Shear is related to moment. If shear = 86997.89 lbs. What is the corresponding moment capacity? What is the formula to relate shear and moment? I just want to verify his work by knowing some basic formula so I'd understand his after I discuss with him because I have to shoulder the very expensive carbon fiber wraps retrofit. Thanks.

There is no simple relationship between shear and moment. In a simple beam, moment is 0 at each support and maximum at midspan while shear is maximum at each support and 0 at midspan (assuming uniform load). For a continuous beam, moment is negative at the support (tension on top) and positive at midspan (tension on bottom). Shear is maximum at supports and zero somewhere near mispan.

BA

 

[itez]

Now for Vs=2*rho*As*fy*d/s
given rho=0.75, As=2(0.11), fy=40,000 psi, d=19.68504", s=4 inches
then Vs = 64,940.63 lbs

and total shear capacity = Vu = Vc + Vs = 22,057.26 + 64,940.63 = 86997.89 lbs
Again, d < 500mm. The term 2*rho appears wrong . By CSA code, your value of Vs is too high.

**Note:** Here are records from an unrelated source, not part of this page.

@[simp] theorem State.succeed_params (s : State) : (s.succeed).params = s.params := rfl
@[simp] theorem State.succeed_ie (s : State) : (s.succeed).ie = s.ie := rfl
@[simp] theorem State.succeed_cmdLast (s : State) : (s.succeed).cmdLast = s.cmdLast := rfl
@[simp] theorem State.succeed_status (s : State) : (s.succeed).status = statusSucceed s.status := rfl
@[simp] theorem State.succeed_width (s : State) : (s.succeed).width = s.width := rfl
@[simp] theorem State.succeed_height (s : State) : (s.succeed).height = s.height := rfl
@[simp] theorem State.succeed_payloadLen (s : State) : (s.succeed).payloadLen = s.payloadLen := rfl
@[simp] theorem State.succeed_resultLen (s : State) : (s.succeed).resultLen = s.resultLen := rfl
@[simp] theorem State.succeed_bitcount (s : State) : (s.succeed).bitcount = s.bitcount := rfl
@[simp] theorem State.succeed_capacity (s : State) : (s.succeed).capacity = s.capacity := rfl
@[simp] theorem State.succeed_payload (s : State) : (s.succeed).payload = s.payload := rfl
@[simp] theorem State.succeed_result (s : State) : (s.succeed).result = s.result := rfl
@[simp] theorem State.succeed_imgIn (s : State) : (s.succeed).imgIn = s.imgIn := rfl
@[simp] theorem State.succeed_imgOut (s : State) : (s.succeed).imgOut = s.imgOut := rfl
@[simp] theorem State.succeed_epoch (s : State) : (s.succeed).epoch = s.epoch := rfl
@[simp] theorem State.succeed_draws (s : State) : (s.succeed).draws = s.draws := rfl
@[simp] theorem State.succeed_agenda (s : State) : (s.succeed).agenda = s.agenda := rfl
@[simp] theorem State.succeed_response (s : State) : (s.succeed).response = s.response := rfl

@[simp] theorem State.fail_params (s : State) (e : CmdError) : (s.fail e).params = s.params := rfl
@[simp] theorem State.fail_ie (s : State) (e : CmdError) : (s.fail e).ie = s.ie := rfl
@[simp] theorem State.fail_cmdLast (s : State) (e : CmdError) : (s.fail e).cmdLast = s.cmdLast := rfl
@[simp] theorem State.fail_status (s : State) (e : CmdError) : (s.fail e).status = statusFail e s.status := rfl
@[simp] theorem State.fail_width (s : State) (e : CmdError) : (s.fail e).width = s.width := rfl
@[simp] theorem State.fail_height (s : State) (e : CmdError) : (s.fail e).height = s.height := rfl
@[simp] theorem State.fail_payloadLen (s : State) (e : CmdError) : (s.fail e).payloadLen = s.payloadLen := rfl
@[simp] theorem State.fail_resultLen (s : State) (e : CmdError) : (s.fail e).resultLen = s.resultLen := rfl
@[simp] theorem State.fail_bitcount (s : State) (e : CmdError) : (s.fail e).bitcount = s.bitcount := rfl
@[simp] theorem State.fail_capacity (s : State) (e : CmdError) : (s.fail e).capacity = s.capacity := rfl
@[simp] theorem State.fail_payload (s : State) (e : CmdError) : (s.fail e).payload = s.payload := rfl
@[simp] theorem State.fail_result (s : State) (e : CmdError) : (s.fail e).result = s.result := rfl
@[simp] theorem State.fail_imgIn (s : State) (e : CmdError) : (s.fail e).imgIn = s.imgIn := rfl
@[simp] theorem State.fail_imgOut (s : State) (e : CmdError) : (s.fail e).imgOut = s.imgOut := rfl
@[simp] theorem State.fail_epoch (s : State) (e : CmdError) : (s.fail e).epoch = s.epoch := rfl
@[simp] theorem State.fail_draws (s : State) (e : CmdError) : (s.fail e).draws = s.draws := rfl
@[simp] theorem State.fail_agenda (s : State) (e : CmdError) : (s.fail e).agenda = s.agenda := rfl
@[simp] theorem State.fail_response (s : State) (e : CmdError) : (s.fail e).response = s.response := rfl

@[simp] theorem State.acknowledge_params (s : State) (v : Word) : (s.acknowledge v).params = s.params := rfl
@[simp] theorem State.acknowledge_ie (s : State) (v : Word) : (s.acknowledge v).ie = s.ie := rfl
@[simp] theorem State.acknowledge_cmdLast (s : State) (v : Word) : (s.acknowledge v).cmdLast = s.cmdLast := rfl
@[simp] theorem State.acknowledge_status (s : State) (v : Word) : (s.acknowledge v).status = statusAck v s.status := rfl
@[simp] theorem State.acknowledge_width (s : State) (v : Word) : (s.acknowledge v).width = s.width := rfl
@[simp] theorem State.acknowledge_height (s : State) (v : Word) : (s.acknowledge v).height = s.height := rfl
@[simp] theorem State.acknowledge_payloadLen (s : State) (v : Word) : (s.acknowledge v).payloadLen = s.payloadLen := rfl
@[simp] theorem State.acknowledge_resultLen (s : State) (v : Word) : (s.acknowledge v).resultLen = s.resultLen := rfl
@[simp] theorem State.acknowledge_bitcount (s : State) (v : Word) : (s.acknowledge v).bitcount = s.bitcount := rfl
@[simp] theorem State.acknowledge_capacity (s : State) (v : Word) : (s.acknowledge v).capacity = s.capacity := rfl
@[simp] theorem State.acknowledge_payload (s : State) (v : Word) : (s.acknowledge v).payload = s.payload := rfl
@[simp] theorem State.acknowledge_result (s : State) (v : Word) : (s.acknowledge v).result = s.result := rfl
@[simp] theorem State.acknowledge_imgIn (s : State) (v : Word) : (s.acknowledge v).imgIn = s.imgIn := rfl
@[simp] theorem State.acknowledge_imgOut (s : State) (v : Word) : (s.acknowledge v).imgOut = s.imgOut := rfl
@[simp] theorem State.acknowledge_epoch (s : State) (v : Word) : (s.acknowledge v).epoch = s.epoch := rfl
@[simp] theorem State.acknowledge_draws (s : State) (v : Word) : (s.acknowledge v).draws = s.draws := rfl
@[simp] theorem State.acknowledge_agenda (s : State) (v : Word) : (s.acknowledge v).agenda = s.agenda := rfl
@[simp] theorem State.acknowledge_response (s : State) (v : Word) : (s.acknowledge v).response = s.response := rfl

@[simp] theorem State.dropWrite_params (s : State) : (s.dropWrite).params = s.params := rfl
@[simp] theorem State.dropWrite_ie (s : State) : (s.dropWrite).ie = s.ie := rfl
@[simp] theorem State.dropWrite_cmdLast (s : State) : (s.dropWrite).cmdLast = s.cmdLast := rfl
@[simp] theorem State.dropWrite_status (s : State) : (s.dropWrite).status = statusHazard s.status := rfl
@[simp] theorem State.dropWrite_width (s : State) : (s.dropWrite).width = s.width := rfl
@[simp] theorem State.dropWrite_height (s : State) : (s.dropWrite).height = s.height := rfl
@[simp] theorem State.dropWrite_payloadLen (s : State) : (s.dropWrite).payloadLen = s.payloadLen := rfl
@[simp] theorem State.dropWrite_resultLen (s : State) : (s.dropWrite).resultLen = s.resultLen := rfl
@[simp] theorem State.dropWrite_bitcount (s : State) : (s.dropWrite).bitcount = s.bitcount := rfl
@[simp] theorem State.dropWrite_capacity (s : State) : (s.dropWrite).capacity = s.capacity := rfl
@[simp] theorem State.dropWrite_payload (s : State) : (s.dropWrite).payload = s.payload := rfl
@[simp] theorem State.dropWrite_result (s : State) : (s.dropWrite).result = s.result := rfl
@[simp] theorem State.dropWrite_imgIn (s : State) : (s.dropWrite).imgIn = s.imgIn := rfl
@[simp] theorem State.dropWrite_imgOut (s : State) : (s.dropWrite).imgOut = s.imgOut := rfl
@[simp] theorem State.dropWrite_epoch (s : State) : (s.dropWrite).epoch = s.epoch := rfl
@[simp] theorem State.dropWrite_draws (s : State) : (s.dropWrite).draws = s.draws := rfl
@[simp] theorem State.dropWrite_agenda (s : State) : (s.dropWrite).agenda = s.agenda := rfl
@[simp] theorem State.dropWrite_response (s : State) : (s.dropWrite).response = s.response := rfl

rho is the strength reduction factor which is 0.75 for shear calculations.. it is 0.9 for beam.
Why, what is the web reinforcement shear formula for Vs in your country? In the ACI code, it is really

Vs=2*rho*As*fy*d/s = 2*0.75*0.22*40,000*19.68504 inches / 4
Vs = 64,940 lbs

Maybe it's high value is the spacing of 4 inches. When the spacing becomes twice or 8 inches, Vs becomes half or only 32470 lbs. What is wrong in the calculation?

About the T-beam and the flank action on top. Well. I'd suggest to the designer if I can put some hole in the flank and do full carbon fiber wrap around the beam covering 1 meter from the column face. Remember stirrups only work after the diagonal cracking already occurs. It pins the diagonal cracking. So full CFRP wrap from Sika around the whole beam should prevent the diagonal cracks from fully opening and brittle failure (in addition to the existing 4 inches stirrup already present).